# Task to complete:
Take the entries that follow and return exactly the lines from the one holding "(hst : c.st ≠ .stopped)" through the one holding "(∀ k, ((stoppedBy", both included. Nothing else is needed.

Segment Open

theorem restartable_of_not_runs (hruns : s.runs c.ctx = false) (why : RestartCause) : restartable s id why = s := by
  unfold restartable
  rw [hfound]
  dsimp only
  rw [if_pos (by simp [hruns])]

theorem budgetOverrun_of_not_runs (hruns : s.runs c.ctx = false) : budgetOverrun s id = s := by
  unfold budgetOverrun
  rw [hfound]
  dsimp only
  rw [if_pos (by simp [hruns])]

theorem budgetOverrun_of_within (hwithin : c.maxCycles ≤ dBudget c.desc) : budgetOverrun s id = s := by
  unfold budgetOverrun
  rw [hfound]
  dsimp only
  rw [if_pos (by simp [hwithin])]

section Working

variable (hwork : c.working = true) (hruns : s.runs c.ctx = true)
include hwork hruns

theorem budgetOverrun_of_over (hover : dBudget c.desc < c.maxCycles) :
    budgetOverrun s id = (s.raise c.die 117).fatalOn c.die c.ctx stBudget (dCmdId c.desc) := by
  unfold budgetOverrun
  rw [hfound]
  dsimp only
  rw [if_neg (by simp [hwork, hruns, hover])]

/-- A residency miss whose object starts to move up stops its command. -/
theorem restartable_residency {n : ObjNo} {y : Mach} (habsent : (s.obj n.toNat).present = false)
    (hclean : (s.obj n.toNat).poison = true → (s.obj n.toNat).clean = true)
    (hmiss : (s.setCtx c.ctx { s.ctx c.ctx with misses := (s.ctx c.ctx).misses + 1 }).residencyMiss n.toNat =
      (.restart (.residency n), y)) (hy : y.cmd? id = some c) :
    restartable s id (.residency n) = stoppedBy y c (.residency n) := by
  have hsound : ((s.obj n.toNat).poison && !(s.obj n.toNat).clean) = false := by
    cases hp : (s.obj n.toNat).poison
    · rfl
    · rw [hclean hp]; rfl
  unfold restartable
  rw [hfound]
  dsimp only
  rw [if_neg (by simp [hwork, hruns]), habsent, hsound, hmiss]
  exact cmdFault_restart hy s 0 0 _

/-- Slag of a clean object with an origin stops its command. -/
theorem restartable_slag {n : ObjNo} (hclean : (s.obj n.toNat).clean = true) (horigin : (s.obj n.toNat).origin = true)
    (hplace : c.st = .work → isInPlace c.desc = false) :
    restartable s id (.slag n) = stoppedBy (s.poisonObj n.toNat) c (.slag n) := by
  have hrecoverable : (c.st == .work && isInPlace c.desc) = false := by
    cases hw : c.st == .work
    · rfl
    · rw [hplace (by simpa using hw)]; rfl
  have hy : (s.poisonObj n.toNat).cmd? id = some c := by
    rw [poisonObj_frame]
    exact hfound
  unfold restartable
  rw [hfound]
  dsimp only
  rw [if_neg (by simp [hwork, hruns]), hclean, horigin, hrecoverable]
  exact cmdFault_restart hy s 0 0 _

/-- Slag of an object that no clean origin backs is fatal. -/
theorem restartable_slag_lost {n : ObjNo} (hlost : (s.obj n.toNat).clean = false ∨ (s.obj n.toNat).origin = false) :
    restartable s id (.slag n) = (s.poisonObj n.toNat).fatalOn c.die c.ctx stFaultPoison (descCmdId c.desc) := by
  have hy : (s.poisonObj n.toNat).cmd? id = some c := by
    rw [poisonObj_frame]
    exact hfound
  unfold restartable
  rw [hfound]
  dsimp only
  rw [if_neg (by simp [hwork, hruns]), if_neg (by rcases hlost with h | h <;> simp [h])]
  exact cmdFault_fatal hy s 0 0 _

end Working

end Command

/-! ## What the stop leaves -/

/-- Of the waits a command keeps through a deadline those remain that had waited it out. -/
theorem heldOn_ended (c : Cmd) (why : RestartCause) (hdl : why = .heldWait → dHoldDl c.desc ≠ 0) :
    (ended { c with st := .stopped, cause := some why }).heldOn =
      if why = .heldWait then c.heldOn.filter (fun w => decide (1024 * dHoldDl c.desc < w.cycles)) else [] := by
  unfold ended HeldWait.over
  by_cases hwhy : why = .heldWait
  · have hdeclared : (dHoldDl c.desc != 0) = true := by simpa using hdl hwhy
    simp [hwhy, hdeclared]
  · simp [hwhy]

section Taken

variable {s y : Mach} {id : Nat} {c : Cmd} {why : RestartCause} (hfound : s.cmd? id = some c) (htaken : Taken s y)
  (hst : c.st ≠ .stopped)
include hfound htaken hst

/-- A command with entries in flight keeps its cores and places. -/
theorem stoppedBy_of_inFlight (hreplays : c.replays < 16) (hrun : c.st = .running) (hflight : y.inFlight id = true) :
    (stoppedBy y c why).cmd? id = some { c with st := .stopped, cause := some why } ∧
      (stoppedBy y c why).cores = y.cores ∧ (stoppedBy y c why).clusters = y.clusters ∧
      (stoppedBy y c why).near = s.near ∧ ∀ d, d ≠ id → (stoppedBy y c why).cmd? d = s.cmd? d := by
  have hid := cmd?_id hfound
  have hel := stopEligible_frame y c
  unfold stoppedBy
  rw [stopCmd_of_inFlight why hst hreplays hrun (hid ▸ hflight), raise_frame]
  generalize y.stopEligible c = u at hel ⊢
  have hu : ∀ d, u.cmd? d = s.cmd? d := fun d => by
    rw [← htaken.cmd? d, hel]
    rfl
  refine ⟨cmd?_setCmd_same (s := u) ((hu id).trans hfound) hid, ?_, ?_, ?_, fun d hd => ?_⟩
  · rw [hel]; rfl
  · rw [hel]; rfl
  · rw [← htaken.near, hel]; rfl
  · exact (cmd?_setCmd_other u (c := { c with st := .stopped, cause := some why }) (hid ▸ hd)).trans (hu d)

/-- Any other command has its execution ended. -/
theorem stoppedBy_of_none_inFlight (hreplays : c.replays < 16) (hflight : c.st ≠ .running ∨ y.inFlight id = false) :
    (stoppedBy y c why).cmd? id = some (ended { c with st := .stopped, cause := some why }) ∧
      (∀ k, ((stoppedBy y c why).core k).cmd ≠ some id) ∧
      (∀ k, ∀ p ∈ ((stoppedBy y c why).cluster k).places, p.2 ≠ id) ∧
      (∀ q, (stoppedBy y c why).queue q = s.queue q) ∧ (stoppedBy y c why).near = s.near ∧
      ∀ d, d ≠ id → (stoppedBy y c why).cmd? d = s.cmd? d := by
  have hid := cmd?_id hfound
  have hel := stopEligible_frame y c
  unfold stoppedBy
  rw [stopCmd_of_none_inFlight why hst hreplays (by rw [hid]; exact hflight), raise_frame]
  generalize y.stopEligible c = u at hel ⊢
  have hu : ∀ d, u.cmd? d = s.cmd? d := fun d => by
    rw [← htaken.cmd? d, hel]
    rfl
  have hend := endExecution_frame u { c with st := .stopped, cause := some why }
  generalize u.endExecution { c with st := .stopped, cause := some why } = v at hend ⊢
  rw [hend]
  refine ⟨cmd?_setCmd_same (s := u) ((hu id).trans hfound) hid, fun k => ?_, fun k => ?_, fun q => ?_, ?_, fun d hd => ?_⟩
  · exact hid ▸ core_freeUnits_cmd u c.id k
  · exact hid ▸ places_freeUnits u c.id k
  · rw [← htaken.queue q, hel]; rfl
  · rw [← htaken.near, hel]
  · exact (cmd?_setCmd_other u (c := ended { c with st := .stopped, cause := some why }) (hid ▸ hd)).trans (hu d)

omit hfound in
/-- The 16th replay's execution takes ST_REPLAY_LIMIT. -/
theorem stoppedBy_of_limit (hreplays : 16 ≤ c.replays) (hactive : (s.ctx c.ctx).state = 1#2) :
    ((stoppedBy y c why).ctx c.ctx).state = 2#2 ∧ ((stoppedBy y c why).ctx c.ctx).lastSt = stReplayLimit := by
  unfold stoppedBy
  rw [stopCmd_of_limit why hst hreplays, fatalOn_of_active _ _ _ _ _ ((htaken.state _).trans hactive), raise_frame, raise_frame]
  have hctx := (ctx_setCtx y c.ctx { y.ctx c.ctx with state := 2#2, lastSt := stReplayLimit, faultCmd := descCmdId c.desc }
    c.ctx).trans (if_pos rfl)
  exact ⟨congrArg CtxSt.state hctx, congrArg CtxSt.lastSt hctx⟩

end Taken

Segment Closed

# Task output:
  (hst : c.st ≠ .stopped)
include hfound htaken hst

/-- A command with entries in flight keeps its cores and places. -/
theorem stoppedBy_of_inFlight (hreplays : c.replays < 16) (hrun : c.st = .running) (hflight : y.inFlight id = true) :
    (stoppedBy y c why).cmd? id = some { c with st := .stopped, cause := some why } ∧
      (stoppedBy y c why).cores = y.cores ∧ (stoppedBy y c why).clusters = y.clusters ∧
      (stoppedBy y c why).near = s.near ∧ ∀ d, d ≠ id → (stoppedBy y c why).cmd? d = s.cmd? d := by
  have hid := cmd?_id hfound
  have hel := stopEligible_frame y c
  unfold stoppedBy
  rw [stopCmd_of_inFlight why hst hreplays hrun (hid ▸ hflight), raise_frame]
  generalize y.stopEligible c = u at hel ⊢
  have hu : ∀ d, u.cmd? d = s.cmd? d := fun d => by
    rw [← htaken.cmd? d, hel]
    rfl
  refine ⟨cmd?_setCmd_same (s := u) ((hu id).trans hfound) hid, ?_, ?_, ?_, fun d hd => ?_⟩
  · rw [hel]; rfl
  · rw [hel]; rfl
  · rw [← htaken.near, hel]; rfl
  · exact (cmd?_setCmd_other u (c := { c with st := .stopped, cause := some why }) (hid ▸ hd)).trans (hu d)

/-- Any other command has its execution ended. -/
theorem stoppedBy_of_none_inFlight (hreplays : c.replays < 16) (hflight : c.st ≠ .running ∨ y.inFlight id = false) :
    (stoppedBy y c why).cmd? id = some (ended { c with st := .stopped, cause := some why }) ∧
      (∀ k, ((stoppedBy y c why).core k).cmd ≠ some id) ∧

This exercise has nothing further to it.